Nathan Evans, a young Scottish singer, had a huge hit with The Wellerman in 2020, eventually topping the charts in nine countries. The traditional song, whose roots in the public domain date back to the 19th Century, has been covered countless times over the years, including by The Irish Rovers in 1977 and 2022, on the band’s last album, No End in Sight.

The Celtic resurgence led to renewed interest in The Irish Rovers online, a late-stage spike Millar said he could have never predicted. He gave up up trying to chase trends decades ago.

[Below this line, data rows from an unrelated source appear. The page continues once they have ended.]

-- ==== Sys2Proof/Machine/RegWrite.lean ====
section
/-! DEFINITION. Machine/RegWrite.lean: the host writes, and the bus error of a wrong-size or misaligned access
(44_register_access.md). -/

namespace Sys2Proof.Machine

open Sys2Proof

/-- WR_CMD: `Dispatch(w)`; "the write completes after the command" (R181, R100). -/
def execWrCmd (w : Word) (s : State) : Out := completeWrite (s.runCommand w)

/-- WR_STATUS: bit 3 written 1 clears CMD_ERR, every other bit is ignored (R183). -/
def execWrStatus (w : Word) (s : State) : Out := completeWrite (s.setCmdErr (cmdErrAfterWrite w s.cmdErr))

/-- WR_CFG_N: `reg.CFG_N[7:0] <- w[7:0]` (R185). -/
def execWrCfgN (w : Word) (s : State) : Out := completeWrite (s.setCfgN (low8 w))

/-- WR_CFG_K: `reg.CFG_K[7:0] <- w[7:0]` (R187). -/
def execWrCfgK (w : Word) (s : State) : Out := completeWrite (s.setCfgK (low8 w))

/-- WR_CFG_POLY: `reg.CFG_POLY <- w` (R189). -/
def execWrCfgPoly (w : Word) (s : State) : Out := completeWrite (s.setCfgPoly w)

/-- WR_DATA_IN: `reg.DATA_IN <- w` (R191). -/
def execWrDataIn (w : Word) (s : State) : Out := completeWrite (s.setDataIn w)

/-- WR_CODE_OUT: the write is ignored (R198). -/
def execWrCodeOut (_w : Word) (s : State) : Out := completeWrite s

/-- WR_GEN: the write is ignored (R199). -/
def execWrGen (_w : Word) (s : State) : Out := completeWrite s

/-- WR_TAB_SEL: `IDX <- w[7:0]; TSEL <- w[8]` (R195). -/
def execWrTabSel (w : Word) (s : State) : Out := completeWrite (s.setTabSel (low9 w))

/-- WR_TAB_DATA: the write is ignored (R200). -/
def execWrTabData (_w : Word) (s : State) : Out := completeWrite s

/-- WR_PARAM: the write is ignored (R201). -/
def execWrParam (_w : Word) (s : State) : Out := completeWrite s

/-- WR_RSVD: the write is ignored, no bus error (R203). -/
def execWrRsvd (_offset : BitVec 6) (_w : Word) (s : State) : Out := completeWrite s

/-- MISALIGNED: `raise BusError(addr − BASE)` with no state change, read or write (R204). -/
def execMisaligned (_we : Bool) (offset : BitVec 6) (size : AccessSize) (_s : State) : Out := raiseBusError offset size

end Sys2Proof.Machine
end

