/-- The model's placing of a table row's number (logs 1 and 12): the next step runs the row's instruction, a command
word through the write of CMD that submits it (R100). -/
def Obligations.FetchedTableWordIsRun : Prop :=
  ∀ (s : State) (nbits w : Nat) (i : Instr),
    s.config.base % 64 = 0 → decodeTableWord nbits w = some i →
    step (s.withFetchWord nbits w) =
      exec (if 16 < nbits then .wrCmd (BitVec.ofNat 32 w) else i) { s with inReset := false }

/-- R38: the reset value of every state element, for every value of the parameters; CMD, PARAM and the reserved
offsets are not storage; the model's reset state takes M_MAX = 5 (R8). -/
def Obligations.ResetValues : Prop :=
  (∀ c : Config,
    let s := State.atReset c
    exec .rdStatus s = .next { s with response := .data 0x00000000#32 }
      ∧ (s.fieldOk = false ∧ s.genOk = false ∧ s.initDone = false ∧ s.cmdErr = false ∧ s.aM = 0 ∧ s.gdeg = 0)
      ∧ s.cfgN = 0 ∧ s.cfgK = 0 ∧ s.cfgPoly = 0 ∧ s.dataIn = 0 ∧ s.codeOut = some 0 ∧ s.tabSel = 0
      ∧ s.aN = 0 ∧ s.aK = 0 ∧ s.aPoly = 0
      ∧ s.alphaTo = List.replicate (2 ^ c.mMax - 1 + 1) none ∧ s.indexOf = List.replicate (2 ^ c.mMax - 1 + 1) none
      ∧ s.gAcc = none
      ∧ exec .rdCmd s = .next { s with response := .data 0 }
      ∧ exec .rdParam s = .next { s with response := .data (BitVec.ofNat 32 (2 ^ c.mMax - 1) <<< 8 ||| BitVec.ofNat 32 c.mMax) }
      ∧ ∀ o, exec (.rdRsvd o) s = .next { s with response := .data 0 })
    ∧ State.reset.config.mMax = 5 ∧ State.reset = State.atReset State.reset.config

/-- R230, R220 and the model's reading of them (logs 8 and 9): an empty queue idles; asserting reset changes the level
only; releasing an asserted reset gives every element its reset value and keeps the parameters, the events still to
come and the count of free values; an access under an asserted reset has no step. -/
def Obligations.ResetInputAndIdleSteps : Prop :=
  ∀ (s : State) (rest : List HostEvent),
    (s.pending = [] → step s = .next s)
    ∧ (s.pending = .assertReset :: rest → step s = .next { s with pending := rest, inReset := true })
    ∧ (s.pending = .releaseReset :: rest → s.inReset = true →
        step s = .next { State.atReset s.config with pending := rest, freeCount := s.freeCount })
    ∧ (s.pending = .releaseReset :: rest → s.inReset = false → step s = .next { s with pending := rest })
    ∧ (∀ a, s.pending = .access a :: rest → s.inReset = true → step s = .fault .heldInReset)

/-- R106, R210: no instruction is left without a meaning: no step is refused. -/
def Obligations.StepIsNeverRefused : Prop :=
  ∀ (s : State) (r : Refusal), step s ≠ .refused r

/-- R62, R106, R210: what stops a step: an access of a wrong size or misaligned (log 6), and, by the model's own
choices, one under an asserted reset (log 8) or outside the window (log 7); nothing else, whatever the command or the
data. -/
def Obligations.StepFaultsExactly : Prop :=
  ∀ s : State,
    (∃ f, step s = .fault f) ↔
      ∃ a rest, s.pending = .access a :: rest ∧
        (s.inReset = true ∨ a.addr < s.config.base ∨ s.config.base + 64 ≤ a.addr ∨ a.size ≠ .word ∨ a.addr % 4 ≠ 0)

/-- R8, R60, R69: a step never changes M_MAX or BASE and takes exactly the first pending event. -/
def Obligations.StepKeepsParametersAndTakesOneEvent : Prop :=
  ∀ s t : State, step s = .next t → t.config = s.config ∧ t.pending = s.pending.tail

/-! ## Commands -/

/-- R100, R101, R181: a write of CMD performs the command its word decodes to, completes, and only adds the response
of the write. Every word completes (R106). -/
def Obligations.CmdWriteRunsItsCommand : Prop :=
  ∀ (w : Word) (s : State),
    ∃ t, exec (decodeCommand w) s = .next t ∧ exec (.wrCmd w) s = .next { t with response := .written }

/-- R102: the word 0x00000000 is NOP, and NOP changes no state. -/
def Obligations.NopChangesNothing : Prop :=
  decodeCommand 0x00000000#32 = .nop ∧ ∀ s : State, exec .nop s = .next s

/-- R105: an illegal command word sets CMD_ERR and changes nothing else, whatever its OP and RSVD. -/
def Obligations.IllegalCommandSetsOnlyCmdErr : Prop :=
  ∀ (op : BitVec 4) (w : Word) (s : State),
    exec (.illegalOp op) s = .next { s with cmdErr := true } ∧ exec (.illegalRsvd w) s = .next { s with cmdErr := true }

/-- R212: the bus errors are exactly the faults of a well-formed instruction; an illegal command word is recorded in
CMD_ERR. -/
def Obligations.OnlyBusErrorsFault : Prop :=
  ∀ (i : Instr) (s : State), i.wellFormed = true →
    ((∃ f, exec i s = .fault f) ↔ (.eBusSize ∈ conditionsOf i s ∨ .eBusAlign ∈ conditionsOf i s))
    ∧ (.eCmdIllegal ∈ conditionsOf i s → ∃ r, exec i s = .next { s with cmdErr := true, response := r })

/-- R212: after an INIT with A_FIELD_INVALID, A_K_GE_N or A_GEN_DEGREE, and for an ENCODE with A_DATA_OVERSIZE or
A_NOT_INIT, ENCODE completes and leaves CODE_OUT at ⊥. -/
def Obligations.AnomaliesMakeEncodeUnconstrained : Prop :=
  (∀ s : State, s.config.wf → ∃ t, exec .init s = .next t ∧
      ((.aFieldInvalid ∈ conditionsOf .init s ∨ .aKGeN ∈ conditionsOf .init s ∨ .aGenDegree ∈ conditionsOf .init s)
        → exec .encode t = .next { t with codeOut := none }))
    ∧ ∀ s : State, TableInv s → (.aDataOversize ∈ conditionsOf .encode s ∨ .aNotInit ∈ conditionsOf .encode s) →
        exec .encode s = .next { s with codeOut := none }

/-! ## INIT -/

/-- R103, R230: INIT completes in every state; it latches the staged configuration, clears CODE_OUT, sets INIT_DONE,
and leaves the staging registers, DATA_IN, TAB_SEL, CMD_ERR, the parameters and the interface fields as they are. -/
def Obligations.InitLatchesAndFrames : Prop :=
  ∀ s : State, ∃ t, exec .init s = .next t
    ∧ t.aN = s.cfgN.setWidth 32 ∧ t.aK = s.cfgK.setWidth 32 ∧ t.aPoly = s.cfgPoly
    ∧ t.codeOut = some 0 ∧ t.initDone = true
    ∧ t = { s with aN := t.aN, aK := t.aK, aPoly := t.aPoly, alphaTo := t.alphaTo, indexOf := t.indexOf,
                   fieldOk := t.fieldOk, gAcc := t.gAcc, gdeg := t.gdeg, genOk := t.genOk, codeOut := t.codeOut,
                   initDone := t.initDone }

/-- R121, R124: the exponential table INIT builds: powers of two below m, the poly-derived element at m, then shift
and reduce up to n, ⊥ above n; both tables ⊥ and FIELD_OK = 0 outside the range of R121's first arm. -/
def Obligations.InitBuildsAlphaByTheRecurrence : Prop :=
  ∀ s : State, s.config.wf → ∃ t, exec .init s = .next t ∧
    let m := deg s.cfgPoly.toNat
    let n := s.cfgN.toNat
    let nMax := 2 ^ s.config.mMax - 1
    ((1 ≤ m ∧ m ≤ s.config.mMax ∧ m ≤ n ∧ n ≤ nMax) →
      (∀ i, i < m → t.alphaTo[i]? = some (some (1#32 <<< i)))
      ∧ t.alphaTo[m]? = some (some (s.cfgPoly ^^^ (1#32 <<< m)))
      ∧ (∀ i, m ≤ i → i < n → ∃ a : Word, t.alphaTo[i]? = some (some a) ∧
          t.alphaTo[i + 1]? = some (some (if (a <<< 1).getLsbD m then (a <<< 1) ^^^ s.cfgPoly else a <<< 1)))
      ∧ (∀ i, n < i → i ≤ nMax → t.alphaTo[i]? = some (none : Stored)))
    ∧ (¬(1 ≤ m ∧ m ≤ s.config.mMax ∧ m ≤ n ∧ n ≤ nMax) →
      t.fieldOk = false ∧ ∀ i, i ≤ nMax → t.alphaTo[i]? = some (none : Stored) ∧ t.indexOf[i]? = some (none : Stored))

/-- The spec's own inference under R121: "every entry satisfies alphaTo[i] = x^i mod A.POLY". -/
def Obligations.AlphaEntriesArePowersOfX : Prop :=
  ∀ s : State, s.config.wf → 1 ≤ deg s.cfgPoly.toNat → deg s.cfgPoly.toNat ≤ s.config.mMax →
    deg s.cfgPoly.toNat ≤ s.cfgN.toNat → s.cfgN.toNat ≤ 2 ^ s.config.mMax - 1 →
    ∃ t, exec .init s = .next t ∧
      ∀ i, i ≤ s.cfgN.toNat → t.alphaTo[i]? = some (some (BitVec.ofNat 32 (pmod (2 ^ i) s.cfgPoly.toNat)))

/-- R127: FIELD_OK = 1 exactly when the field is valid; then x has order exactly n modulo A.POLY, and the source's
formula ceil(log2(n+1)) gives the same m. -/
def Obligations.FieldOkExactlyWhenValid : Prop :=
  ∀ s : State, s.config.wf → ∃ t, exec .init s = .next t ∧
    let m := deg s.cfgPoly.toNat
    let n := s.cfgN.toNat
    (t.fieldOk = true ↔
      (1 ≤ m ∧ m ≤ s.config.mMax) ∧ (m ≤ n ∧ n ≤ 2 ^ s.config.mMax - 1) ∧ n = 2 ^ m - 1
        ∧ t.alphaTo[n]? = some (some (1 : Word)) ∧ ∀ i, 1 ≤ i → i ≤ n - 1 → t.alphaTo[i]? ≠ some (some (1 : Word)))
    ∧ (t.fieldOk = true →
      pmod (2 ^ n) s.cfgPoly.toNat = 1 ∧ (∀ i, 1 ≤ i → i < n → pmod (2 ^ i) s.cfgPoly.toNat ≠ 1)
        ∧ Nat.clog 2 (n + 1) = m)

/-- R123, R128 and the spec's own inference under R128: with FIELD_OK = 1 the tables are inverse to each other,
alphaTo closes at n, and the log of zero is the sentinel −1. -/
def Obligations.ValidFieldTablesAreInverse : Prop :=
  ∀ s : State, s.config.wf → ∃ t, exec .init s = .next t ∧ (t.fieldOk = true →
    t.alphaTo[0]? = some (some (1 : Word)) ∧ t.alphaTo[t.n]? = t.alphaTo[0]?
    ∧ (∀ i, i < t.n → ∃ a : Word, t.alphaTo[i]? = some (some a)
        ∧ t.indexOf[a.toNat]? = some (some (BitVec.ofNat 32 i) : Stored))
    ∧ (∀ x, 1 ≤ x → x ≤ t.n → ∃ j : Word, t.indexOf[x]? = some (some j)
        ∧ t.alphaTo[j.toNat]? = some (some (BitVec.ofNat 32 x) : Stored))
    ∧ t.indexOf[0]? = some (some 0xFFFFFFFF#32))

/-- The spec's own inference under R125: the range of every defined entry after INIT. -/
def Obligations.TableEntryRanges : Prop :=
  ∀ s : State, s.config.wf → ∃ t, exec .init s = .next t ∧
    (∀ (i : Nat) (a : Word), t.alphaTo[i]? = some (some a) → a.toNat ≤ 2 ^ t.aM - 1)
    ∧ (∀ (i : Nat) (j : Word), t.indexOf[i]? = some (some j) → j = -1 ∨ j.toNat ≤ t.n - 1)

/-- R129, R149: an INIT that leaves FIELD_OK = 0 leaves every indexOf entry and g_acc at ⊥, GEN_OK and GDEG at 0, and
a later ENCODE yields ⊥; it still completes. -/
def Obligations.InvalidFieldLeavesBottoms : Prop :=
  ∀ s : State, ∃ t, exec .init s = .next t ∧ (t.fieldOk = false →
    (∀ i, i ≤ 2 ^ s.config.mMax - 1 → t.indexOf[i]? = some (none : Stored))
      ∧ t.gAcc = none ∧ t.genOk = false ∧ t.gdeg = 0
      ∧ exec .encode t = .next { t with codeOut := none })

/-- R146, R147, R149: GEN_OK = 1 exactly when FIELD_OK = 1, A.K < A.N and the degree is n − k; GEN_OK = 0 makes no
operation fail; GDEG is the degree, in 1 to 31, when the builder ran; g_acc is ⊥, GDEG and GEN_OK are 0 and GEN reads
UNCONSTRAINED when it did not. -/
def Obligations.GeneratorStatusAfterInit : Prop :=
  ∀ s : State, s.config.wf → ∃ t, exec .init s = .next t ∧
    (t.genOk = true ↔ t.fieldOk = true ∧ t.k < t.n ∧ ∃ g : Word, t.gAcc = some g ∧ deg g.toNat = t.n - t.k)
    ∧ (t.genOk = false → exec .encode t = .next { t with codeOut := none })
    ∧ ((t.fieldOk = true ∧ t.k < t.n) →
        ∃ g : Word, t.gAcc = some g ∧ t.gdeg.toNat = deg g.toNat ∧ 1 ≤ deg g.toNat ∧ deg g.toNat ≤ 31)
    ∧ (¬(t.fieldOk = true ∧ t.k < t.n) →
        t.gAcc = none ∧ t.gdeg = 0 ∧ t.genOk = false
          ∧ exec .rdGen t = .next { t with response := .data (Config.freeValue t.freeCount),
                                           freeCount := t.freeCount + 1 })

/-- The spec's own inferences under R148 and R146: after BuildGenerator n − k ≤ deg(g_acc) ≤ n, the only failure is
overshoot, and with GEN_OK = 1 the leading (x^(n−k)) and constant coefficients are 1. -/
def Obligations.GeneratorDegreeAndEndCoefficients : Prop :=
  ∀ s : State, s.config.wf → ∃ t, exec .init s = .next t ∧
    ∀ g : Word, t.gAcc = some g →
      t.n - t.k ≤ deg g.toNat ∧ deg g.toNat ≤ t.n ∧ (t.genOk = false → t.n - t.k < deg g.toNat)
        ∧ (t.genOk = true → g.toNat.testBit (t.n - t.k) = true ∧ g.toNat.testBit 0 = true)

/-- The spec's reasons under R142 and R148: the generator is a multiple of the minimal polynomial of α, which is
A.POLY, and divides x^n + 1. -/
def Obligations.GeneratorDividesXnPlusOne : Prop :=
  ∀ s : State, s.config.wf → ∃ t, exec .init s = .next t ∧
    ∀ g : Word, t.gAcc = some g →
      pmod (2 ^ t.n + 1) g.toNat = 0 ∧ pmod g.toNat t.aPoly.toNat = 0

“Who could have predicted The Unicorn?” Millar said of the band’s signature hit, which cracked the U.S. Top 10 in 1968. “I don’t believe it when anybody says, ‘This is going to be a hit.’ Nobody knows, it doesn’t matter what it is. If you’re The Beatles, you could predict a song was going to be No. 1. but other than that, you don’t ever know.”

Millar credits stepdancer Michael Flatley and the cast of Riverdance for the original Celtic revival. Before the Irish song-and-dance showcase reached maximum exposure in the 1990s, the traditional music of Scotland and Ireland was largely kept to the fringes of the music industry, despite its chart dominance during the 1960s and ’70s.

“That really got young people involved,” Millar said of Riverdance. “Before that, Celtic music was maybe just us, The Clancy Brothers and The Chieftains.”

Touring for The Irish Rovers will slow down eventually. Millar is 76, and though he’s in good health, “it’s really difficult to fly around,” he said. The nature of the group has changed, too. Several longtime members have died, and his brother, Will Millar, has not been a member of the group since 1995. The brothers have recently reconciled, Millar said, after years of not speaking.

“He and I are talking again,” George Millar said. “We had a falling out, as brothers tend to do, but we are now laughing at each other and saying, ‘Why were we fighting?’ ”

This news is liable to send longtime fans scurrying for further information on the topic, once it has been made public, but George Millar is tempering expectations. A bout with cancer has made singing an issue for Will Millar, so a long-awaited reunion is not possible.

“Even if he could sing, I would doubt very much that he would want to travel. Having said that, he still plays the tin whistle and mandolin, so there’s no reason he couldn’t come to Nanaimo and put some stuff on our new CD.”